Is the Indian media truthful to its task?

To me, proactive reporting came to India with, though before that print media has been and still is constructively proactive in their reporting. Even in pre-independence era, people like Tilak and Agarkar have put in unprecedented effort and energy in upbringing of the thoughts of the fellow people, to fight for a better cause and a better tomorrow. But with Tehelka, the constructiveness in reporting has gradually wiped out. I feel most of the media reporting done today in India, especially on televisions, is nothing but hollow. It is missing a point. And a major one. In that, the media, reporting and journalism has an important role in bringing up the society, shaping their thoughts, and in longer run create a cohesive atmosphere for the nation to progress as a whole.

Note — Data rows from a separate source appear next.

/-- R86: the line law, and what a sample sees. -/
def Obligations.LineLaw : Prop :=
  ∀ s : State, (owIn s = true ↔ owPullLow s = false ∧ slaveLowAt s 0 = false)
    ∧ (∀ w, s.seq = .sampleP :: w ∨ s.seq = .sampleD :: w → owIn s = !slaveLowAt s 0)

/-- R15: outside sample cycles the level of the line has no effect on any state: states that differ in the environment's
choices alone (listed or free) step alike. -/
def Obligations.LineIsReadOnlyInSampleCycles : Prop :=
  ∀ (s u : State) (l : List Bool) (c : Nat), (∀ w, s.seq ≠ .sampleP :: w ∧ s.seq ≠ .sampleD :: w) → step s = .next u →
    step { s with lineInputs := l, cycle := c } = .next { u with lineInputs := l.tail, cycle := c + 1 }

/-! ### Invariants -/

/-- R30: the reset state. -/
def Obligations.ResetValues : Prop :=
  (∀ i : Fin 10, State.reset.prof[i] = 0x0000) ∧ State.reset.rx = 0x00 ∧ State.reset.crc = 0x00
    ∧ State.reset.presence = false ∧ State.reset.crcMatch = false ∧ State.reset.cmderr = false
    ∧ State.reset.seq = [] ∧ State.reset.busy = false ∧ owPullLow State.reset = false

/-- The three invariants hold after reset (derived: R30). -/
def Obligations.ResetMeetsTheInvariants : Prop :=
  State.reset.SeqCounted ∧ State.reset.SeqBounded ∧ State.reset.OneProfile

/-- Every step keeps every count in `seq` between 1 and 65535 (derived: R21, R84, R91). -/
def Obligations.StepKeepsSequencerCountsLegal : Prop :=
  ∀ s u : State, s.SeqCounted → step s = .next u → u.SeqCounted

/-- Every step keeps what is left to play within the longest waveform, 1572848 cycles (derived: R91, R194). -/
def Obligations.StepKeepsRemainingCyclesBounded : Prop :=
  ∀ s u : State, s.SeqBounded → step s = .next u → u.SeqBounded

/-- An operation in progress sees one profile (derived: R17, R51): whatever the host does, what is left to play stays what is
left of a waveform of the present profile. -/
def Obligations.StepKeepsOneProfile : Prop :=
  ∀ s u : State, s.OneProfile → step s = .next u → u.OneProfile

/-! ### Waveforms -/

/-- R84: `norm(W)` removes the zero segments and nothing else, and only OW_WRITE_BYTE can have an empty waveform, exactly when
the durations of the bit values that occur are 0; then the command is accepted and the block stays idle. -/
def Obligations.ZeroDurationsAreAbsent : Prop :=
  (∀ w : List Segment, (normWave w).Sublist w ∧ (∀ g ∈ normWave w, g ≠ .low 0 ∧ g ≠ .rel 0)
      ∧ (∀ g : Segment, g ≠ .low 0 → g ≠ .rel 0 → (normWave w).count g = w.count g))
    ∧ (∀ p : Profile, normWave (resetWave p) ≠ [] ∧ normWave (readWave p) ≠ [])
    ∧ (∀ (p : Profile) (b : Byte), normWave (writeWave p b) = [] ↔
        ∀ i, i < 8 → if b.getLsbD i = true then p[5] = 0 ∧ p[6] = 0 else p[3] = 0 ∧ p[4] = 0)
    ∧ (∀ (s : State) (b : Byte), s.seq = [] → normWave (writeWave s.prof b) = [] → exec (.owWriteByte b) s = .next s)

/-- Lengths of the waveforms (derived: R194): the formulas, the largest, and that it is reached. `ones` counts the 1 bits of
the byte. -/
def Obligations.WaveformLengths : Prop :=
  (∀ p : Profile, waveCycles (normWave (resetWave p)) = p[0].toNat + p[1].toNat + 1 + p[2].toNat)
    ∧ (∀ (p : Profile) (b : Byte), let ones := (List.range 8).countP fun i => b.getLsbD i
        waveCycles (normWave (writeWave p b)) =
          ones * (p[5].toNat + p[6].toNat) + (8 - ones) * (p[3].toNat + p[4].toNat))
    ∧ (∀ p : Profile, waveCycles (normWave (readWave p)) = 8 * (p[7].toNat + p[8].toNat + 1 + p[9].toNat))
    ∧ (∀ (p : Profile) (w : List Segment), WaveOf p w → waveCycles w ≤ 1572848)
    ∧ (∃ (p : Profile) (w : List Segment), WaveOf p w ∧ waveCycles w = 1572848)

/-! ### Runs of several cycles -/

/-- Every operation ends (derived: R50, R88): from a state with `D` cycles left to play, whatever the line does and whatever
undisturbed accesses the host makes, `busy` is 1 in each of the next `D` cycles and 0 after them. -/
def Obligations.EveryOperationEndsOnTime : Prop :=
  ∀ s : State, s.SeqCounted → UndisturbedFor (waveCycles s.seq) s →
    (∀ k, k < waveCycles s.seq → ∃ t, runCycles k s = .next t ∧ t.busy = true)
    ∧ ∃ t, runCycles (waveCycles s.seq) s = .next t ∧ t.busy = false

/-- The host cannot move an edge or a sample of a running operation (derived: R81, R92, R124): two hosts that do anything
undisturbing give, up to the end of the operation, the same pin, the same `seq`, the same samples. -/
def Obligations.HostCannotDisturbAnOperation : Prop :=
  ∀ (s : State) (hs : List HostInput) (n : Nat), s.SeqCounted → n ≤ waveCycles s.seq →
    UndisturbedFor n s → UndisturbedFor n { s with hostInputs := hs } →
    ∃ t u, runCycles n s = .next t ∧ runCycles n { s with hostInputs := hs } = .next u
      ∧ t.seq = u.seq ∧ t.rx = u.rx ∧ t.presence = u.presence ∧ t.prof = u.prof ∧ owPullLow t = owPullLow u

/-- R101, R102: the cycles of OW_RESET accepted in cycle 0, and its result: the pin is low in the cycles 1 to H, the sample
is cycle H+I+1 and only its level decides `presence`, `busy` falls in cycle H+I+J+2. -/
def Obligations.ResetPulseAndPresenceCycleByCycle : Prop :=
  ∀ s : State, s.seq = [] → hostInputAt s 0 = hostWrite 0x00 0x0001 →
    let H := s.prof[0].toNat
    let I := s.prof[1].toNat
    let J := s.prof[2].toNat
    UndisturbedFor (H + I + J + 2) s →
    s.busy = false ∧ owPullLow s = false
    ∧ (∀ k, 1 ≤ k → k ≤ H + I + J + 1 → ∃ t, runCycles k s = .next t ∧ t.busy = true
        ∧ owPullLow t = decide (k ≤ H)
        ∧ t.presence = if k ≤ H + I + 1 then s.presence else slaveLowAt s (H + I + 1))
    ∧ ∃ t, runCycles (H + I + J + 2) s = .next t ∧ t.busy = false ∧ owPullLow t = false
        ∧ t.presence = slaveLowAt s (H + I + 1)

/-- The cycles of OW_WRITE_BYTE accepted in cycle 0 (derived: R110, R111, R112): slot `i` starts when the slots of the lower
bits are over, its first `hold` cycles are low and the rest released; after the last slot the block is idle, with `rx` and
`presence` as they were. -/
def Obligations.WriteSlotsCycleByCycle : Prop :=
  ∀ (s : State) (b : Byte), s.seq = [] → hostInputAt s 0 = hostWrite 0x00 (b.setWidth 16 <<< 8 ||| 0x0002) →
    let hold := fun i : Nat => if b.getLsbD i = true then s.prof[5].toNat else s.prof[3].toNat
    let len := fun i : Nat =>
      if b.getLsbD i = true then s.prof[5].toNat + s.prof[6].toNat else s.prof[3].toNat + s.prof[4].toNat
    let start := fun i : Nat => 1 + ((List.range i).map len).sum
    UndisturbedFor (start 8) s →
    (∀ i k, i < 8 → start i ≤ k → k < start i + len i → ∃ t, runCycles k s = .next t ∧ t.busy = true
        ∧ owPullLow t = decide (k < start i + hold i))
    ∧ ∃ t, runCycles (start 8) s = .next t ∧ t.busy = false ∧ t.rx = s.rx ∧ t.presence = s.presence

/-- R121: the cycles of OW_READ_BYTE accepted in cycle 0: slot `i` occupies the cycles 1 + i*L to (i+1)*L, low in its first
T_RDL cycles, and its sample, released, is cycle 1 + i*L + T_RDL + T_RDS; then the block is idle. -/
def Obligations.ReadSlotsCycleByCycle : Prop :=
  ∀ s : State, s.seq = [] → hostInputAt s 0 = hostWrite 0x00 0x0003 →
    let L := s.prof[7].toNat + s.prof[8].toNat + 1 + s.prof[9].toNat
    UndisturbedFor (1 + 8 * L) s →
    (∀ i k, i < 8 → 1 + i * L ≤ k → k < 1 + (i + 1) * L → ∃ t, runCycles k s = .next t ∧ t.busy = true
        ∧ owPullLow t = decide (k < 1 + i * L + s.prof[7].toNat)
        ∧ ((∃ w, t.seq = .sampleD :: w) ↔ k = 1 + i * L + s.prof[7].toNat + s.prof[8].toNat))
    ∧ ∃ t, runCycles (1 + 8 * L) s = .next t ∧ t.busy = false ∧ owPullLow t = false ∧ t.presence = s.presence

/-- R122: the assembly of the byte read: after sample `j`, `rx[7 - j + i]` is the level of slot `i` for `i` up to `j` and the
bits below are 0; at the end of the operation `rx[i]` is the level of slot `i`. -/
def Obligations.ReadByteIsAssembledFirstBitLowest : Prop :=
  ∀ s : State, s.seq = [] → hostInputAt s 0 = hostWrite 0x00 0x0003 →
    let L := s.prof[7].toNat + s.prof[8].toNat + 1 + s.prof[9].toNat
    let sample := fun i : Nat => 1 + i * L + s.prof[7].toNat + s.prof[8].toNat
    UndisturbedFor (1 + 8 * L) s →
    (∀ j, j < 8 → ∃ t, runCycles (sample j + 1) s = .next t
        ∧ (∀ i, i ≤ j → t.rx.getLsbD (7 - j + i) = !slaveLowAt s (sample i))
        ∧ (∀ m, m < 7 - j → t.rx.getLsbD m = false))
    ∧ ∃ t, runCycles (1 + 8 * L) s = .next t ∧ t.busy = false
        ∧ ∀ i, i < 8 → t.rx.getLsbD i = !slaveLowAt s (sample i)

/-- An absent device (derived: R89): if nothing pulls the line low while the operation runs, OW_RESET ends with
`presence` = 0 and OW_READ_BYTE with `rx` = 0xFF. -/
def Obligations.AbsentDeviceReadsAllOnes : Prop :=
  ∀ s : State, s.seq = [] →
    (hostInputAt s 0 = hostWrite 0x00 0x0001 →
      UndisturbedFor (1 + waveCycles (normWave (resetWave s.prof))) s →
      (∀ k, k < 1 + waveCycles (normWave (resetWave s.prof)) → slaveLowAt s k = false) →
      ∃ t, runCycles (1 + waveCycles (normWave (resetWave s.prof))) s = .next t ∧ t.busy = false ∧ t.presence = false)
    ∧ (hostInputAt s 0 = hostWrite 0x00 0x0003 →
      UndisturbedFor (1 + waveCycles (normWave (readWave s.prof))) s →
      (∀ k, k < 1 + waveCycles (normWave (readWave s.prof)) → slaveLowAt s k = false) →
      ∃ t, runCycles (1 + waveCycles (normWave (readWave s.prof))) s = .next t ∧ t.busy = false ∧ t.rx = 0xFF)

/-- The loopback property (derived: R114): an environment that notes the level of the line `S` cycles into each write slot,
with T_W1L <= S < T_W0L and S inside the slot, and presents it again in the sample of the read slot of the same number, makes
`OW_WRITE_BYTE b; OW_READ_BYTE` leave `rx = b`. Nobody else pulls the line during the write. What "S cycles after it fell"
means is the model's reading (log entry 15). -/
def Obligations.LoopbackReproducesTheByte : Prop :=
  ∀ (s : State) (b : Byte) (S : Nat), s.seq = [] → hostInputAt s 0 = hostWrite 0x00 (b.setWidth 16 <<< 8 ||| 0x0002) →
    let len := fun i : Nat =>
      if b.getLsbD i = true then s.prof[5].toNat + s.prof[6].toNat else s.prof[3].toNat + s.prof[4].toNat
    let start := fun i : Nat => 1 + ((List.range i).map len).sum
    let L := s.prof[7].toNat + s.prof[8].toNat + 1 + s.prof[9].toNat
    s.prof[5].toNat ≤ S → S < s.prof[3].toNat → S < s.prof[5].toNat + s.prof[6].toNat →
    UndisturbedFor (start 8 + 1 + 8 * L) s →
    hostInputAt s (start 8) = hostWrite 0x00 0x0003 →
    (∀ k, k < start 8 → slaveLowAt s k = false) →
    (∀ i t, i < 8 → runCycles (start i + S) s = .next t →
      slaveLowAt s (start 8 + 1 + i * L + s.prof[7].toNat + s.prof[8].toNat) = !owIn t) →
    ∃ t, runCycles (start 8 + 1 + 8 * L) s = .next t ∧ t.busy = false ∧ t.rx = b

/-! ### The checksum over sequences (44_crc.md) -/

/-- R134: `CRC_CLEAR` and then one CRC_UPDATE per byte, written in consecutive cycles, busy or idle, leave
`crc = checksum(bytes)`; the empty sequence gives 0x00; nothing but the sequencer's own elements changes beside it. -/
def Obligations.CommandSequenceComputesTheChecksum : Prop :=
  (checksum [] = 0x00 ∧ ∀ (bs : List Byte) (b : Byte), checksum (bs ++ [b]) = crcUpd (checksum bs) b)
    ∧ ∀ (s : State) (bs : List Byte), s.NextCommands (.crcClear :: bs.map .crcUpdate) →
      ∃ t, runCycles (bs.length + 1) s = .next t ∧ t.crc = checksum bs ∧ t.crcMatch = s.crcMatch
        ∧ t.cmderr = s.cmderr ∧ t.prof = s.prof

/-- R135: validation of a device address: `crc_match` afterwards is 1 if and only if the checksum of the first seven bytes
equals the eighth. -/
def Obligations.AddressValidation : Prop :=
  ∀ (s : State) (a0 a1 a2 a3 a4 a5 a6 a7 : Byte),
    s.NextCommands [.crcClear, .crcUpdate a0, .crcUpdate a1, .crcUpdate a2, .crcUpdate a3, .crcUpdate a4, .crcUpdate a5,
      .crcUpdate a6, .crcCheck a7] →
    ∃ t, runCycles 9 s = .next t ∧ (t.crcMatch = true ↔ checksum [a0, a1, a2, a3, a4, a5, a6] = a7)

/-- R136: folding the checksum byte in gives zero, and only that byte does. -/
def Obligations.FoldingTheChecksumInGivesZero : Prop :=
  (∀ c : Byte, crcUpd c c = 0x00)
    ∧ (∀ (bs : List Byte) (x : Byte), checksum (bs ++ [x]) = 0x00 ↔ x = checksum bs)
    ∧ ∀ (s : State) (a : List Byte), a.length = 8 →
      s.NextCommands (.crcClear :: a.map .crcUpdate ++ [.crcCheck 0x00]) →
      ∃ t, runCycles 10 s = .next t ∧ (t.crcMatch = true ↔ checksum (a.take 7) = a.getD 7 0)

/-- R138: every single-bit change of a sequence changes its checksum, with certainty; corruptions of more bits can go
undetected. -/
def Obligations.EverySingleBitCorruptionIsDetected : Prop :=
  (∀ (bs : List Byte) (i j : Nat) (h : i < bs.length), j < 8 →
      checksum (bs.set i (bs[i] ^^^ BitVec.twoPow 8 j)) ≠ checksum bs)
    ∧ ∃ bs cs : List Byte, bs.length = cs.length ∧ bs ≠ cs ∧ checksum bs = checksum cs

/-! ### The host's side -/

/-- `WAIT` (derived: R50, R69): `D` reads of STATUS that return busy and one that returns idle, and nothing of the CRC unit,
the profile or `cmderr` changes. -/
def Obligations.WaitEndsIdle : Prop :=
  ∀ s : State, s.SeqCounted → ∃ t, runStmt .wait s = .next t ∧ t.busy = false
    ∧ t.cycle = s.cycle + waveCycles s.seq + 1
    ∧ t.prof = s.prof ∧ t.crc = s.crc ∧ t.crcMatch = s.crcMatch ∧ t.cmderr = s.cmderr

If the reporting is hollow, the news analysis is even worse and is becoming more and more dangerous of making up a public opinion and to some extent go so far and say that this public opinion is the law of the land! Well, it is not gone that far, but with what is happening on most of the current news channels, such a dangerous idea is not far to come into reality.

For these reasons, I have been particularly choosey about the newspapers and media I refer to.  For newspapers, it has always been Indian Express and The Hindu, and for electronic media, though not perfect, it has always been Doordarshan for Indian affairs and BBC world service for world affairs.

I had all these thoughts for a few months now, but when a friend of mine sent this Youtube video, I was literally shocked. 

This is supposedly a news analysis program where Noted criminal lawyer Ram Jetmalani is being questioned as to why he is going against the “public opinion” of defending some one who “majority” of people “think” is a convict. Before I saw this video, I must say frankly that I didn’t have much respect for Ram Jetmalani, because of the kind of cases he handled. But the points he puts in have simply made me think high of him. He has a solid point. When it comes to justice and having the authority to say if the rule of the land is maintained, only the Indian courts must have the final say. Not the media, and not the public, for how much ever they think it is correct. The media should not be in a dangerous position to proclaim that they are the one who deliver justice. Their job is to bring the facts and show it in court, and not be court itself. They should not try to create a situation where every one begins to think that they are the only resort for final justice.

On the other hand it is the duty of every citizen to know the roles of institutions of democracy and the press (or the media), and be vigilant when there are conflicts, and make conscious decision for the greater interest of the society and nation.


(PS: Views expressed here are solely mine. I am not trying to give any advice here.)